• _The task_
Output only the lines below from the one containing "INIT (R150). -/" to the one containing "TMO.RETX (R223). -/", exactly as written, both ends kept.

• _Records supplied_
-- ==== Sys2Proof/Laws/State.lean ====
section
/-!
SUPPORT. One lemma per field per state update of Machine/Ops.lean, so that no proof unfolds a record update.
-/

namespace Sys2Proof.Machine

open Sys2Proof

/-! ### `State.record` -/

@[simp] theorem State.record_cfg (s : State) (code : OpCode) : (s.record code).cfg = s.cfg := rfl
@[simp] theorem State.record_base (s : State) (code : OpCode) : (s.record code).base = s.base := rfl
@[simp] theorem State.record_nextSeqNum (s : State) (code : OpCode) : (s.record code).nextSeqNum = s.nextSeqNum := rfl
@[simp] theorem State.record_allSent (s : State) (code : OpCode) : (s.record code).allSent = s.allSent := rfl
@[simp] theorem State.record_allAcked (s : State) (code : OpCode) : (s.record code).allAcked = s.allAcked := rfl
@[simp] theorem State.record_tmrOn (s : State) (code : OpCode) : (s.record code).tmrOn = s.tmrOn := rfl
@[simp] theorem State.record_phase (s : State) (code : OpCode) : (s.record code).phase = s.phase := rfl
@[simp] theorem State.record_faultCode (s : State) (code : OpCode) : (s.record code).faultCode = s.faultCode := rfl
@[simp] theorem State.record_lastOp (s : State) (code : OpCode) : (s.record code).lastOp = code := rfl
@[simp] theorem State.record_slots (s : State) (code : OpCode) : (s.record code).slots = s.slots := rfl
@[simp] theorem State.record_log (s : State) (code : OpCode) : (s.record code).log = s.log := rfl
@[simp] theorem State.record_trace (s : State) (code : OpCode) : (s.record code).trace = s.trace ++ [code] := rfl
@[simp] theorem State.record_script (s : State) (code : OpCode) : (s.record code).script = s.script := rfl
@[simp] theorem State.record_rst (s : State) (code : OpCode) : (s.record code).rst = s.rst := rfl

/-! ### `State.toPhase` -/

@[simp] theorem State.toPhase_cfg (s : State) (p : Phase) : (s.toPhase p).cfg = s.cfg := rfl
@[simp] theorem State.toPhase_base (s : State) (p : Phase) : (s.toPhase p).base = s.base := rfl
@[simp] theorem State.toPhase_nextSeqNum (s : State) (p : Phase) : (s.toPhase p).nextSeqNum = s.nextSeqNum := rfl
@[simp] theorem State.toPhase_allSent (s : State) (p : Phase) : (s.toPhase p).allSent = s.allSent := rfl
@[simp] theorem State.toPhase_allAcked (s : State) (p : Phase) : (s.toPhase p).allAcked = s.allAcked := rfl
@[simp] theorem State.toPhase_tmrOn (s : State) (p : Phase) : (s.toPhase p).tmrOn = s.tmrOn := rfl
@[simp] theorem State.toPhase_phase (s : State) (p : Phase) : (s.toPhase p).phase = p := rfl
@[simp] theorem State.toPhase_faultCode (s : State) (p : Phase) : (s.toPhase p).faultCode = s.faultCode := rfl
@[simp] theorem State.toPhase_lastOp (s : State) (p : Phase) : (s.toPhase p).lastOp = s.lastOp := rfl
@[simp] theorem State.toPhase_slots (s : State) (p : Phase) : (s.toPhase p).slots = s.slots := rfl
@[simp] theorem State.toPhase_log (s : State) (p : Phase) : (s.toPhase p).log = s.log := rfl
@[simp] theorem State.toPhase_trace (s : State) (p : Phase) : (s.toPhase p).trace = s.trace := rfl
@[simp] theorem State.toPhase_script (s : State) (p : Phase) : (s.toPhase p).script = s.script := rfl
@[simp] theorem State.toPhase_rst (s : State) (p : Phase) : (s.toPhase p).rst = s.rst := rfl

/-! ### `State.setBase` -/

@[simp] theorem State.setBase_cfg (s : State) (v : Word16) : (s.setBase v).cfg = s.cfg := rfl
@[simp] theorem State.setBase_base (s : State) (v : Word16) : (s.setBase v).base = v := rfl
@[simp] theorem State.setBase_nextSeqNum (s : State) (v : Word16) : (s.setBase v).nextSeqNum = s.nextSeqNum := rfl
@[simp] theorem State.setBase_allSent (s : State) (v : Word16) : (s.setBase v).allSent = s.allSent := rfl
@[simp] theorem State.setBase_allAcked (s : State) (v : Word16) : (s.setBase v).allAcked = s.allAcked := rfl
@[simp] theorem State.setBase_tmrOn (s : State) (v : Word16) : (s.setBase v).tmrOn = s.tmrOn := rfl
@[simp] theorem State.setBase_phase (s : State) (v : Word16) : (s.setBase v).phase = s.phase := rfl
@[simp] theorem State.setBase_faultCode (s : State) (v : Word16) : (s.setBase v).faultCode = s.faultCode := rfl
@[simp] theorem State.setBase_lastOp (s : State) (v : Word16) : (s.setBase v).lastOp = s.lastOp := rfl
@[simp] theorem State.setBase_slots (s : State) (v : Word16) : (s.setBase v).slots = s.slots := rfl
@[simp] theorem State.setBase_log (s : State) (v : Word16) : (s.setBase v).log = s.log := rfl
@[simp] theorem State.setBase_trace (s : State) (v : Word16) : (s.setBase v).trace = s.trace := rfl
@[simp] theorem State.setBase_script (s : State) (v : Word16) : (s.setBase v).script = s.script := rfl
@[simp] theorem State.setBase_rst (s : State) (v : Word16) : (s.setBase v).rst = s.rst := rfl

--

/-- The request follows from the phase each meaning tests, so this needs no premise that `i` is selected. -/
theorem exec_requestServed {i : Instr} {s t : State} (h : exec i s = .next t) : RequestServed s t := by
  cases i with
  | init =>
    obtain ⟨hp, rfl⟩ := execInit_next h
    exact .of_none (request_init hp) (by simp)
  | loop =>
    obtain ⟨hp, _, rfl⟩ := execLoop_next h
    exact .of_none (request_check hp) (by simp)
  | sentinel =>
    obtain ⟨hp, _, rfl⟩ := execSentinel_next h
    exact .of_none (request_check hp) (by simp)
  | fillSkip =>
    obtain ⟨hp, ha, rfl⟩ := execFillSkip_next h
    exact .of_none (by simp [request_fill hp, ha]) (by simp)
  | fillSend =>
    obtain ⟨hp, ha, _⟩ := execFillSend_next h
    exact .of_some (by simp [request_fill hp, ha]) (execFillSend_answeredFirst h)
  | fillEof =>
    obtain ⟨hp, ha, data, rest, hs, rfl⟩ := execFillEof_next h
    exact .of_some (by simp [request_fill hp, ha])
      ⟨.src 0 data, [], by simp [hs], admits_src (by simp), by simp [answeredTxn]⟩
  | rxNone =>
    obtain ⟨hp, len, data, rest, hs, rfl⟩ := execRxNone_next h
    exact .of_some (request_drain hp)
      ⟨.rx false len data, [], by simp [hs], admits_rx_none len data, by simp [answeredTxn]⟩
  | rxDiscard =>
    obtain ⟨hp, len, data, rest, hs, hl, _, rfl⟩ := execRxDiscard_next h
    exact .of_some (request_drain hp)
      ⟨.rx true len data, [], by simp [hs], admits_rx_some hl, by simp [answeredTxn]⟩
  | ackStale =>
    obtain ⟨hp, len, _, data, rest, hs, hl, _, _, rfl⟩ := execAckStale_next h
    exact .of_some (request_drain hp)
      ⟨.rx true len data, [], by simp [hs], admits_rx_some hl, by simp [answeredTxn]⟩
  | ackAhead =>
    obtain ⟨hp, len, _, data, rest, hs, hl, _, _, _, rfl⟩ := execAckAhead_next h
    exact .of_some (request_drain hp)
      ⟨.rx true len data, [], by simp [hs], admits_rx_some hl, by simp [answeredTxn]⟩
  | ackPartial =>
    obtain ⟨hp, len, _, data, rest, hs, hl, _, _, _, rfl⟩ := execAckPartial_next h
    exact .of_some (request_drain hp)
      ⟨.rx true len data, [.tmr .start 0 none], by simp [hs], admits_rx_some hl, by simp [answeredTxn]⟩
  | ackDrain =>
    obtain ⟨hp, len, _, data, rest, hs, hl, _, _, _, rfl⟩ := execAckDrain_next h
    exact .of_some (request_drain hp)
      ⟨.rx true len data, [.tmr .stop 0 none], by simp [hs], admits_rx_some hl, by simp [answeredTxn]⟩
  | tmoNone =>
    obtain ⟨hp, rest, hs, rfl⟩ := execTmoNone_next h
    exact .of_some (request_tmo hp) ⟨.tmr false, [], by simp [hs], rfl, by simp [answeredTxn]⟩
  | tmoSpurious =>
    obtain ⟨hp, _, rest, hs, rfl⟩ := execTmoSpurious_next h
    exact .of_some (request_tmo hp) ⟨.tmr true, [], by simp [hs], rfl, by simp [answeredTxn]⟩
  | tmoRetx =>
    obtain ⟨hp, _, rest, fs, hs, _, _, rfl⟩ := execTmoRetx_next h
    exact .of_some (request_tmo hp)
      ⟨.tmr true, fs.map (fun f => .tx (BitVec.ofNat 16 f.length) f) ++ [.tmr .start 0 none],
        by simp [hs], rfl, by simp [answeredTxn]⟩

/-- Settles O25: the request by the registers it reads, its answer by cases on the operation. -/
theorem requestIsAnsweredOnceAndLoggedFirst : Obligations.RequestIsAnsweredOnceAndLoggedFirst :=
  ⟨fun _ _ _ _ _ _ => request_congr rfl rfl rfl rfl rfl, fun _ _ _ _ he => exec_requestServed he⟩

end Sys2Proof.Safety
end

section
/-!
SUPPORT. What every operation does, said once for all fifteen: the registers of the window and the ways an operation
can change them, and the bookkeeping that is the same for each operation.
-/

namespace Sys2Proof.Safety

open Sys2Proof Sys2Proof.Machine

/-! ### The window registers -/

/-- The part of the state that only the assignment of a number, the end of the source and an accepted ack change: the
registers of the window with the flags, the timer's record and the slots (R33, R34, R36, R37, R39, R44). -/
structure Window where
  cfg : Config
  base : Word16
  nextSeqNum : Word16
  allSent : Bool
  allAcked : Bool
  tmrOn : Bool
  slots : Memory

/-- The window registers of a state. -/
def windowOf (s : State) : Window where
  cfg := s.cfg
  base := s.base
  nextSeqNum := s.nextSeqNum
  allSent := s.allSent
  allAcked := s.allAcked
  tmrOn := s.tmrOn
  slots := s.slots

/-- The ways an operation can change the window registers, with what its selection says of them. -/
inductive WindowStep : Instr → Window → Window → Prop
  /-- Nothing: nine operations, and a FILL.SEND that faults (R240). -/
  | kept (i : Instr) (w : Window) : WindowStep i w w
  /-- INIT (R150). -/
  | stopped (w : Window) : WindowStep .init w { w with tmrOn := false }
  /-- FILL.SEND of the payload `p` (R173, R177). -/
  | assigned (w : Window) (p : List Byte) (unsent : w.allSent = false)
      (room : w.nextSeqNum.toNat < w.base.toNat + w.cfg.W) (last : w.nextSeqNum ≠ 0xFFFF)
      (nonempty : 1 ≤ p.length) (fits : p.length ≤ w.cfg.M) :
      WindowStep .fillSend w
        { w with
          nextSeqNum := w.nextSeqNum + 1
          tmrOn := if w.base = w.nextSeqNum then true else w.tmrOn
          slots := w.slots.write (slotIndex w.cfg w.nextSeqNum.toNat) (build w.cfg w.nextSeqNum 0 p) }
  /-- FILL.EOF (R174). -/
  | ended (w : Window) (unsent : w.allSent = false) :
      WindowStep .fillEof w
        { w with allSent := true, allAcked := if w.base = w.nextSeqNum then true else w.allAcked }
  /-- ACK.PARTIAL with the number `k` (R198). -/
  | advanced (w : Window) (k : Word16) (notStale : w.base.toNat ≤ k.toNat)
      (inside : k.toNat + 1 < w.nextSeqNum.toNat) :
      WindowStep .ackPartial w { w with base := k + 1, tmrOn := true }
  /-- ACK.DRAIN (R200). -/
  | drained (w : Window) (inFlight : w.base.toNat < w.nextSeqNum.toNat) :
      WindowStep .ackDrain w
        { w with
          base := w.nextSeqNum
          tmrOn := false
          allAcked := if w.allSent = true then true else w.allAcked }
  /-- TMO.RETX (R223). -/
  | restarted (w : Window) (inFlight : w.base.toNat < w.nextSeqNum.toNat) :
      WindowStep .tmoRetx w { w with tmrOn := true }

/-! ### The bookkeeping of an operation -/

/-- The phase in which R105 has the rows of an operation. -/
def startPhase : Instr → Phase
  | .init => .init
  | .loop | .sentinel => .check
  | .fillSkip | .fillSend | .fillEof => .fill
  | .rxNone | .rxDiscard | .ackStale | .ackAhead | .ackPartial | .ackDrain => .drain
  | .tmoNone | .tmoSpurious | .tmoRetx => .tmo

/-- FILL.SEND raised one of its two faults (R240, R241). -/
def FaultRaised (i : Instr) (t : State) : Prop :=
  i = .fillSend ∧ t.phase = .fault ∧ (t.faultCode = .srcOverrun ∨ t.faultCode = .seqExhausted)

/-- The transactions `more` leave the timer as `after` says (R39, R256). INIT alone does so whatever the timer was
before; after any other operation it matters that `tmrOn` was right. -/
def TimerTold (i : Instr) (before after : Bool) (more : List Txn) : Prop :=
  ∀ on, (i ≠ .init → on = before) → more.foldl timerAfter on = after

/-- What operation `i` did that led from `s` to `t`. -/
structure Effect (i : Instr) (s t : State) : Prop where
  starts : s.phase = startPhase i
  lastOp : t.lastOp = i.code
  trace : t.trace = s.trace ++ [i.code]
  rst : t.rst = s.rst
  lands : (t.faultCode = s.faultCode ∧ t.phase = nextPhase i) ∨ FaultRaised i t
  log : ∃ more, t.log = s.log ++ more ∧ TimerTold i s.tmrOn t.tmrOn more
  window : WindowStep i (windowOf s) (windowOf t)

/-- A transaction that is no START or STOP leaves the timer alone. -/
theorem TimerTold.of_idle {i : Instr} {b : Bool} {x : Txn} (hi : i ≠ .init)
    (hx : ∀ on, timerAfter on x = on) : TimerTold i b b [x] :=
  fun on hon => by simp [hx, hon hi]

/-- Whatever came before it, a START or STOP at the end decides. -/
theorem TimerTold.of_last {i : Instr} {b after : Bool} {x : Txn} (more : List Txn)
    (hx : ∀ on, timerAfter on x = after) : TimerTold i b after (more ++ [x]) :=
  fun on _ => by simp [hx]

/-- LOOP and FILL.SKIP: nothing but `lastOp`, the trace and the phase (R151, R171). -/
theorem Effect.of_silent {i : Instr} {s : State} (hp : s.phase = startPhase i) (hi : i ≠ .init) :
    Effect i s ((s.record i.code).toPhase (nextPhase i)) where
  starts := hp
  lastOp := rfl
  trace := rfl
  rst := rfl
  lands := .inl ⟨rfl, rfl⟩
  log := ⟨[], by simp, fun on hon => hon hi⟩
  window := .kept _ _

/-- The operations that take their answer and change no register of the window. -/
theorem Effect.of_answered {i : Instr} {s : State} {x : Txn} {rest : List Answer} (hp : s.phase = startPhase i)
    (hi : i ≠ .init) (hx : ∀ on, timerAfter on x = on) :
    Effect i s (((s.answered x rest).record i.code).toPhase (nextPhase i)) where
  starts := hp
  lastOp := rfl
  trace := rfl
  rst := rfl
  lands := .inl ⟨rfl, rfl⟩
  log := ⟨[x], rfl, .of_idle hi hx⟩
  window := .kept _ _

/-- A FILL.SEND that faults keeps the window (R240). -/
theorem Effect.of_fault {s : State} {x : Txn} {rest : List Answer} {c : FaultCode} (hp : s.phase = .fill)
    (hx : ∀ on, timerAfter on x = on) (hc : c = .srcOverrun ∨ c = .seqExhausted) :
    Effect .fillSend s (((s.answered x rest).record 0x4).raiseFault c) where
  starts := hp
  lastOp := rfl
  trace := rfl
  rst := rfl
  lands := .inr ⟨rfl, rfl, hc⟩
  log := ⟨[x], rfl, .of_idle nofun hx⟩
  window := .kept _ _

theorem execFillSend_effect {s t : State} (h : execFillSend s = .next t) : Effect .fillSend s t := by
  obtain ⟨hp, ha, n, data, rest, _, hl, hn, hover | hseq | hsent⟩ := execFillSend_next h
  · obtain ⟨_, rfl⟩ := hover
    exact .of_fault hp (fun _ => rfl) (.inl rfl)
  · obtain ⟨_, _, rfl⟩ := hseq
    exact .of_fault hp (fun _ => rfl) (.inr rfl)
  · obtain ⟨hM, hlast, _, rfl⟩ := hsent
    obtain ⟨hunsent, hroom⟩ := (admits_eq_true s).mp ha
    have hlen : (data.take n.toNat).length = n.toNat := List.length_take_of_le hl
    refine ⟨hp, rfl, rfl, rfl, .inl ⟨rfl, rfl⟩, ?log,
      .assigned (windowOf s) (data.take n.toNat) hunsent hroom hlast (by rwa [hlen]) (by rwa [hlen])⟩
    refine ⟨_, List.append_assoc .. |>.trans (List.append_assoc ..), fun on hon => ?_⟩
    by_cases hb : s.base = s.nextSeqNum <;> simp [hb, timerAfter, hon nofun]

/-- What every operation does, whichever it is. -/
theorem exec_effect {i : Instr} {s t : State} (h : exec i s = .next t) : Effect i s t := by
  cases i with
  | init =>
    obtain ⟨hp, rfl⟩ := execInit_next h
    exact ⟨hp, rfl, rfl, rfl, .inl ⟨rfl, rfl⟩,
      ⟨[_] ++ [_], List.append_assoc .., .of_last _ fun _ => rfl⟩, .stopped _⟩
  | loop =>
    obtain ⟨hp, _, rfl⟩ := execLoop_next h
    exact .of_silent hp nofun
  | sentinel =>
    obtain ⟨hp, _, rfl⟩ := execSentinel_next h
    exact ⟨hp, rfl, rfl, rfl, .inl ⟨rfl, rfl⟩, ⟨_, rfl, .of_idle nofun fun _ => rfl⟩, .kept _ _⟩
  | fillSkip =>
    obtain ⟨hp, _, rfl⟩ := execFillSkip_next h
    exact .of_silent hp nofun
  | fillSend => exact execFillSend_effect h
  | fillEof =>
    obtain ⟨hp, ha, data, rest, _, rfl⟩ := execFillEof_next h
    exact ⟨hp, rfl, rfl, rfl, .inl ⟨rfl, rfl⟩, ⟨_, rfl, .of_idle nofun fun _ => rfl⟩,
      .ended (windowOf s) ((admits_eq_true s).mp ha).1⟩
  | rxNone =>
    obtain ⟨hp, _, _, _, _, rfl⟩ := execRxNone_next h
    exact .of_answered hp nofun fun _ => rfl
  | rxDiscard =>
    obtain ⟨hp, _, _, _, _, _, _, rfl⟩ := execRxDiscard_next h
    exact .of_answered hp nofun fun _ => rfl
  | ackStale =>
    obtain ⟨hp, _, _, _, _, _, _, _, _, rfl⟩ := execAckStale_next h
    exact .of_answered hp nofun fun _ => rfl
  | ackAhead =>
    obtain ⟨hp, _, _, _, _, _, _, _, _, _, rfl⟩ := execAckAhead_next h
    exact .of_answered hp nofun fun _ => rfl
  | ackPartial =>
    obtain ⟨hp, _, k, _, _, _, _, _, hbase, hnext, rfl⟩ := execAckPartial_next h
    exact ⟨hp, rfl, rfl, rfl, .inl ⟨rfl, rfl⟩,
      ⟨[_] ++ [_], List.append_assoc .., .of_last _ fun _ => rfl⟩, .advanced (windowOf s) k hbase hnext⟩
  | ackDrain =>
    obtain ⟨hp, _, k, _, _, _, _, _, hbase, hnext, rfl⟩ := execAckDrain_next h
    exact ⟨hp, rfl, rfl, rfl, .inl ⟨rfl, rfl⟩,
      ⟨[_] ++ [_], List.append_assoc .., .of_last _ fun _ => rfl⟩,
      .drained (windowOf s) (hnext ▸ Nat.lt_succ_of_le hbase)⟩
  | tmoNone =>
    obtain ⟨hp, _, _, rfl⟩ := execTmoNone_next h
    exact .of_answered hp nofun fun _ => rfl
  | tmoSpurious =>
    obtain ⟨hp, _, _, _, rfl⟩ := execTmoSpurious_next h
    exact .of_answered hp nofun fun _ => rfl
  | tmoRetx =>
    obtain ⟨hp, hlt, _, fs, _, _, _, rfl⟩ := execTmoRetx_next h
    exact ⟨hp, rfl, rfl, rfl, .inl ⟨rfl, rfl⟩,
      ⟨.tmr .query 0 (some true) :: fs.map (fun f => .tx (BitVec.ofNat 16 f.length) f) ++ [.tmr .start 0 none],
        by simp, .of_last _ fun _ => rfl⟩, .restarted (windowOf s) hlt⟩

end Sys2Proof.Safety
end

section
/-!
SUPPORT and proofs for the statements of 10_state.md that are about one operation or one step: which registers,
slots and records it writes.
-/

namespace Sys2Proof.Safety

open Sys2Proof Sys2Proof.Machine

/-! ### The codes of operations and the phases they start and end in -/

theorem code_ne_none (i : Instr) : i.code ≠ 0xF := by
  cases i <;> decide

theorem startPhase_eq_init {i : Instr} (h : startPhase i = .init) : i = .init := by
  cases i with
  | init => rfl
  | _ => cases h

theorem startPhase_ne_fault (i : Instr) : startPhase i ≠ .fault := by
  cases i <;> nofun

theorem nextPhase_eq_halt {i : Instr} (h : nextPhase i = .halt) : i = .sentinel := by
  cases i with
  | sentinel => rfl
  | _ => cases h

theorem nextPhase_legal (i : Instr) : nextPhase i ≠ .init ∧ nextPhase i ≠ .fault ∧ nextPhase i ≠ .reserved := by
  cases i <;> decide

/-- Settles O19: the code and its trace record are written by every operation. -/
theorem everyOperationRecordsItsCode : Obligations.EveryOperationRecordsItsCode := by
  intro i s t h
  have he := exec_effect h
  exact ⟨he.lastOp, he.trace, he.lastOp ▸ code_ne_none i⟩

• _Answer to this task_
  /-- INIT (R150). -/
  | stopped (w : Window) : WindowStep .init w { w with tmrOn := false }
  /-- FILL.SEND of the payload `p` (R173, R177). -/
  | assigned (w : Window) (p : List Byte) (unsent : w.allSent = false)
      (room : w.nextSeqNum.toNat < w.base.toNat + w.cfg.W) (last : w.nextSeqNum ≠ 0xFFFF)
      (nonempty : 1 ≤ p.length) (fits : p.length ≤ w.cfg.M) :
      WindowStep .fillSend w
        { w with
          nextSeqNum := w.nextSeqNum + 1
          tmrOn := if w.base = w.nextSeqNum then true else w.tmrOn
          slots := w.slots.write (slotIndex w.cfg w.nextSeqNum.toNat) (build w.cfg w.nextSeqNum 0 p) }
  /-- FILL.EOF (R174). -/
  | ended (w : Window) (unsent : w.allSent = false) :
      WindowStep .fillEof w
        { w with allSent := true, allAcked := if w.base = w.nextSeqNum then true else w.allAcked }
  /-- ACK.PARTIAL with the number `k` (R198). -/
  | advanced (w : Window) (k : Word16) (notStale : w.base.toNat ≤ k.toNat)
      (inside : k.toNat + 1 < w.nextSeqNum.toNat) :
      WindowStep .ackPartial w { w with base := k + 1, tmrOn := true }
  /-- ACK.DRAIN (R200). -/
  | drained (w : Window) (inFlight : w.base.toNat < w.nextSeqNum.toNat) :
      WindowStep .ackDrain w
        { w with
          base := w.nextSeqNum
          tmrOn := false
          allAcked := if w.allSent = true then true else w.allAcked }
  /-- TMO.RETX (R223). -/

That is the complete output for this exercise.